Notice that dataset is parameter required by most functions and can be provided in two formats:

  1. URL: "https://data.world/jonloyens/an-intro-to-dataworld-dataset"
  2. Path: "jonloyens/an-intro-to-dataworld-dataset"

Publishing Insights

For your convenience, this package allows you to publish insights to data projects without leaving R Studio.

Using R Studio's "Addins" menu, look for DATA.WORLD > New insight.

Add-in Menu

The add-in will automatically capture the active plot in R Studio's plot view and give you the opportunity to quickly choose the project, and enter title and description for your insight.

Add-in Window

Installation

To install directly from GitHub:

devtools::install_github("datadotworld/data.world-r", build_vignettes = TRUE, ref = "main")

Note: You will need to have the devtools package for R installed to run the previous command. If that is not already installed, you can install it from CRAN using the command:

install.packages("devtools")

Configuration

First, users must obtain an API authentication token at: https://data.world/settings/advanced

IMPORTANT: For your security, do not include your API authentication token in code that is intended to be shared with others.

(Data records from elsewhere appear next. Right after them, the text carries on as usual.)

@[simp] theorem inv_busyTen (s : State) (t : Nat) (cmd : Nat) (h : Inv s = true) :
    Inv (busyTen s t cmd) = true := by
  unfold busyTen; simp [h]

@[simp] theorem inv_rehome (s : State) (s1 : State) (h : Inv s = true) (hs1 : Inv s1 = true) :
    Inv (rehome s s1) = true := by
  unfold rehome; simp [h]

@[simp] theorem inv_clearLoft (s : State) (lbase : Nat) (lsize : Nat) (h : Inv s = true) :
    Inv (clearLoft s lbase lsize) = true := by
  exact inv_of_memory h (setLoft_wf (tabWf_filter _ (by
    have := (inv_parts h).1
    simp only [Memory.wf, Bool.and_eq_true] at this
    exact this.2)) (inv_parts h).1) rfl rfl rfl rfl

@[simp] theorem inv_clearTen (s : State) (t : Nat) (h : Inv s = true) :
    Inv (clearTen s t) = true := by
  unfold clearTen; simp +contextual (maxDischargeDepth := 99) [h]

@[simp] theorem inv_writeTen (s : State) (t : Nat) (o : Nat) (v : BitVec 64) (h : Inv s = true) :
    Inv (writeTen s t o v) = true := by
  unfold writeTen; simp [h]

@[simp] theorem inv_writeReeve (s : State) (t : Nat) (o : Nat) (v : BitVec 64) (h : Inv s = true) :
    Inv (writeReeve s t o v) = true := by
  unfold writeReeve; simp [h]

@[simp] theorem inv_writeQueue (s : State) (q : Nat) (o : Nat) (v : BitVec 64) (h : Inv s = true) :
    Inv (writeQueue s q o v) = true := by
  unfold writeQueue; simp [h]

@[simp] theorem inv_writeScriv (s : State) (t : Nat) (o : Nat) (v : BitVec 64) (h : Inv s = true) :
    Inv (writeScriv s t o v) = true := by
  unfold writeScriv; simp [h]

@[simp] theorem inv_writeShop (s : State) (h1 : Nat) (o : Nat) (v : BitVec 64) (h : Inv s = true) :
    Inv (writeShop s h1 o v) = true := by
  unfold writeShop; simp [h]

@[simp] theorem inv_writeTinker (s : State) (k : Nat) (o : Nat) (v : BitVec 64) (h : Inv s = true) :
    Inv (writeTinker s k o v) = true := by
  unfold writeTinker; simp [h]

@[simp] theorem inv_writeRing (s : State) (r : Nat) (o : Nat) (v : BitVec 64) (h : Inv s = true) :
    Inv (writeRing s r o v) = true := by
  unfold writeRing; simp [h]

@[simp] theorem inv_modComm (s : State) (t : Nat) (c : Nat) (f : Comm → Comm) (h : Inv s = true) :
    Inv (modComm s t c f) = true := by
  unfold modComm; simp [h]

@[simp] theorem inv_writeComm (s : State) (t : Nat) (c : Nat) (o : Nat) (v : BitVec 64) (h : Inv s = true) :
    Inv (writeComm s t c o v) = true := by
  unfold writeComm; simp [h]

@[simp] theorem inv_writePackage (s : State) (o : Nat) (v : BitVec 64) (h : Inv s = true) :
    Inv (writePackage s o v) = true := by
  unfold writePackage; simp [h]
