-- ==== Sys2Proof/Laws/PerInstr.lean ====
section
/-!
SUPPORT. Instruction by instruction: a well-formed instruction is read back from its word.
-/

namespace Sys2Proof.Laws

open Sys2Proof

set_option maxRecDepth 8000

/-- PGQ's operation stands in the top bits of IMM16 (R325). -/
theorem pgqWord_op (f : SYS) : ((sysWord 0xFC#8 f).extractLsb' 14 2).toNat = pgqOp f := by
  have h := congrArg SYS.imm (sysWord_fields 0xFC#8 f)
  simp only [sysOf] at h
  rw [pgqOp, ← h]
  congr 1
  apply BitVec.eq_of_getLsbD_eq
  intro i hi
  simp (disch := omega)

/-- The family Encoded: a well-formed instruction has a word, and the decoder reads the instruction back from it. -/
def Encoded.Statement (i : Instr) : Prop := i.wf = true → ∃ w, encode i = some w ∧ decodeWord w = i
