theorem join_does (f : RRR) :
    Does (.join f) f.pn f.pred (bareForm f true) (fun s c =>
      if c.once = false then .done s
      else
        match topEntry c.wv.stack with
        | none => .trap { cls := 0, cause := 10, lanes := c.sp.mask }
        | some (up, (pc, mark, arrived, h), dn) =>
          if c.sp.mask &&& ~~~mark = 0 then
            withRefill s c c.wv.stack (settleJoins (setWeave s c.w (dropTemps (freeSplit
              { c.wv with stack := up ++ .entry pc mark (arrived ||| c.sp.mask) (h || c.sp.handler) :: dn } c.slot) c.sp.mask)) c.w) .gone
          else if anyMark c.sp.mask c.wv.stack then .hold s .joinWait .retry
          else .trap { cls := 0, cause := 10, lanes := c.sp.mask }) := by
  refine does_of_row_eq (fun _ => rfl) fun _ _ s2 c2 _ => ?_
  cases c2.once with
  | false => rfl
  | true =>
    dsimp only
    cases topEntry c2.wv.stack <;> rfl

theorem withRefill_present {s s1 : State} {c : Ctx} {before : List JoinItem} {wv : Weave} (h : weaveOf s1 c.w = some wv)
    (hu : itemsUsed before wv.stack ≤ before.length - c.wv.jspill) :
    withRefill s c before s1 .gone = .gone (modWeave s1 c.w Weave.fitStack) := by
  simp only [withRefill, h, if_neg (Nat.not_lt.mpr hu)]

theorem withRefill_spilled {s s1 : State} {c : Ctx} {before : List JoinItem} {wv : Weave} (h : weaveOf s1 c.w = some wv)
    (hu : before.length - c.wv.jspill < itemsUsed before wv.stack) :
    withRefill s c before s1 .gone =
      .stay (modWeave s c.w (fun wv' => { wv' with jspill := before.length - itemsUsed before wv.stack })) (some .spill) := by
  simp only [withRefill, h, if_pos hu]

/-- Settles O19: the three instructions, and the two cases of a refill. -/
theorem joinsAndEnd : Obligations.JoinsAndEnd := by
  unfold Obligations.JoinsAndEnd
  exact ⟨jmark_does, join_does, fun _ => does_of_row fun _ => rfl,
    fun _ _ _ _ _ h => ⟨withRefill_present h, withRefill_spilled h⟩⟩

/-! ### Waiting and DEAD (R174, R179) -/

/-- Popping the queues that an instruction names changes nothing of its context but the popped entries. -/
theorem popAll_ctx {ns : List Nat} {s s2 : State} {c c2 : Ctx} (h : popAll s c ns = some (s2, c2)) :
    ∃ ps, c2 = { c with pops := ps } := by
  induction ns generalizing s c with
  | nil =>
    obtain ⟨rfl, rfl⟩ := Prod.mk.inj (Option.some.inj h)
    exact ⟨_, rfl⟩
  | cons n ns ih =>
    unfold popAll at h
    split at h
    case isTrue => exact ih h
    case isFalse =>
      split at h <;> dsimp only at h
      case isTrue =>
        split at h
        case h_1 => contradiction
        case h_2 =>
          obtain ⟨ps, hps⟩ := ih h
          exact ⟨ps, hps⟩
      case isFalse =>
        split at h
        case h_1 => contradiction
        case h_2 =>
          split at h
          case h_1 => contradiction
          case h_2 =>
            obtain ⟨ps, hps⟩ := ih h
            exact ⟨ps, hps⟩

theorem issued_held {s : State} {pn : BitVec 1} {pred : BitVec 3} {form : Form} {c c2 : Ctx} {s2 : State}
    (h : issued s pn pred form = some (c, s2, c2)) : c2.held = c.held := by
  obtain ⟨-, -, -, -, s0, -, hp⟩ := issued_parts h
  obtain ⟨ps, rfl⟩ := popAll_ctx hp
  rfl

/-- At its first issue PAUSE begins its wait. -/
theorem exec_pause_first {f : RI} {s : State} {c : Ctx} {s2 : State} {c2 : Ctx}
    (h : issued s f.pn f.pred (waitForm f true true) = some (c, s2, c2)) (hheld : c.held = none) :
    exec (.pause f) s = .next (ended s c c2 (waitForm f true true)
      (if c2.once then .hold s2 .pause (.pause (s2.cycles + min f.imm.toNat (2 ^ 20))) else .done s2)) :=
  exec_of_row (fun _ => rfl) h (by simp only [issued_held h, hheld])

/-- Settles O20: WAITF, PAUSE and DEAD. The values that DEAD leaves are free (log 1). -/
theorem waitsAndDead : Obligations.WaitsAndDead := by
  unfold Obligations.WaitsAndDead
  exact ⟨fun _ => does_of_row fun _ => rfl, fun _ _ _ _ _ h hheld => exec_pause_first h hheld, fun _ => does_of_row fun _ => rfl⟩

end Sys2Proof.Machine
end

section
/-!
What a register result changes of its weave (spec/05_encoding.md R118 to R120): in a weave that has a TOB the Loom's record of the words
that a register held since the last OFENCE (spec/22_loom_program.md R402) grows too, which the statement's frame leaves out.
-/

namespace Sys2Proof.Machine

open Sys2Proof

/-- The fields of ACTM to v0. -/
def actmForm : Form := { ops := [dstIn 3 0, unused 511, unused 511, unused 511] }

/-- A split that issues ACTM to v0, the weave's role having one TOB bank. -/
def tobWeave : State :=
  modWeave { State.reset.withFetchWord 64 0x0D007FFFFFF70000 with issuer := some (0, 0) } 0
    (fun wv => { wv with hdr := { wv.hdr with tobBanks := 1 } })

/-- The lengths of the issuing weave's record of register words before and after a result of one word to v0. -/
def recordLengths (c : Ctx) (s2 : State) (c2 : Ctx) : Option (Nat × Nat) :=
  (weaveOf s2 c.w).bind fun wv =>
    (weaveOf (ended tobWeave c c2 actmForm (.done (writeDst s2 c2 (0#9).toNat 1 (fun _ => 0)))) c.w).map fun wv' =>
      (wv.vlog.length, wv'.vlog.length)

theorem tobWeave_record_grows :
    (issued tobWeave 0 7 actmForm).bind (fun p => recordLengths p.1 p.2.1 p.2.2) = some (0, 32) := by
  decide +kernel

/-- Refutes O54: the weave's role has a TOB bank, so that the write of v0 in 32 strands enters 32 words into the Loom's record `vlog`,
which is none of the fields that the frame lets change. -/
theorem not_registerResult : ¬ Obligations.RegisterResult := by
  unfold Obligations.RegisterResult
  intro h
  obtain ⟨⟨c, s2, c2⟩, hi, hlengths⟩ := Option.bind_eq_some_iff.mp tobWeave_record_grows
  obtain ⟨-, -, -, -, hweave⟩ := h tobWeave 0 7 actmForm c s2 c2 0 1 (fun _ => 0) hi (Or.inl (by decide))
  obtain ⟨wv, hwv, hafter⟩ := Option.bind_eq_some_iff.mp hlengths
  obtain ⟨wv', hwv', hframe, -⟩ := hweave wv hwv
  obtain ⟨wv'', hwv'', hpair⟩ := Option.map_eq_some_iff.mp hafter
  obtain rfl := Option.some.inj (hwv'.symm.trans hwv'')
  have hkept : wv'.vlog = wv.vlog := by rw [hframe]
  obtain ⟨hbefore, hgrown⟩ := Prod.mk.inj hpair
  rw [hkept] at hgrown
  omega

end Sys2Proof.Machine
end

section
/-!
Engine commands (spec/08_bench.md R170): the push of an entry in its two cases, the row of each engine, and the statement that speaks of
them.
-/

namespace Sys2Proof.Machine

open Sys2Proof

/-! ### A push -/

/-- The first words of a command's descriptor, as the lowest qualifying strand sees them. -/
def descWords (f : ENG) (n : Nat) (s : State) (c : Ctx) : List Word := (List.range n).map (descWord s c f c.low)

/-- A command at its first issue goes on to its push. -/
theorem onFirst_unheld {s : State} {c : Ctx} {go : Unit → Effect} (h : c.held = none) : onFirst s c go = go () := by
  simp only [onFirst, h]

/-- A command whose descriptor is in order is pushed, or waits for room. -/
theorem pushEng_entry (s : State) (c : Ctx) (f : ENG) (n : Nat) (dests : List Nat) (accept : State → State) (e : Entry) :
    pushEng s c f n dests accept (.inl e) =
      if pushRoom s c.wv n then pushed s c f n dests accept e else .hold s .queueFull .retry := by
  cases h : pushRoom s c.wv n <;> simp only [pushEng, h] <;> rfl

theorem pushes_of_row {i : Instr} {f : ENG} {form : Form} {n : Nat} {ok : State → Ctx → Prop} {dests : State → Ctx → List Nat}
    {accept : State → Ctx → State → State} {e : State → Ctx → Entry} {body : State → Ctx → Effect}
    (hi : ∀ s, exec i s = issueRow s f.pn f.pred form body)
    (hb : ∀ s c, c.held = none → ok s c → body s c = pushEng s c f n (dests s c) (accept s c) (.inl (e s c))) :
    Pushes i f form n ok dests accept e :=
  fun _ _ s2 c2 h hheld hok => exec_of_row hi h ((hb s2 c2 hheld hok).trans (pushEng_entry ..))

Configuration can be provided in 3 forms:

  • Via config file
  • Via environment variables
  • At runtime

Config files are the most convenient configuration method. Once saved configuration will be automatically restored when data.world is loaded.

From the R console:

saved_cfg <- data.world::save_config("YOUR API TOKEN")
data.world::set_config(saved_cfg)

For additional configuration options, see ?set_config

Next

Check out the quickstart and query vignette and the package documentation (?data.world).

> vignette("quickstart", package = "data.world")
> ?data.world

Notes

We've removed the package from CRAN and recommend installing directly from Github.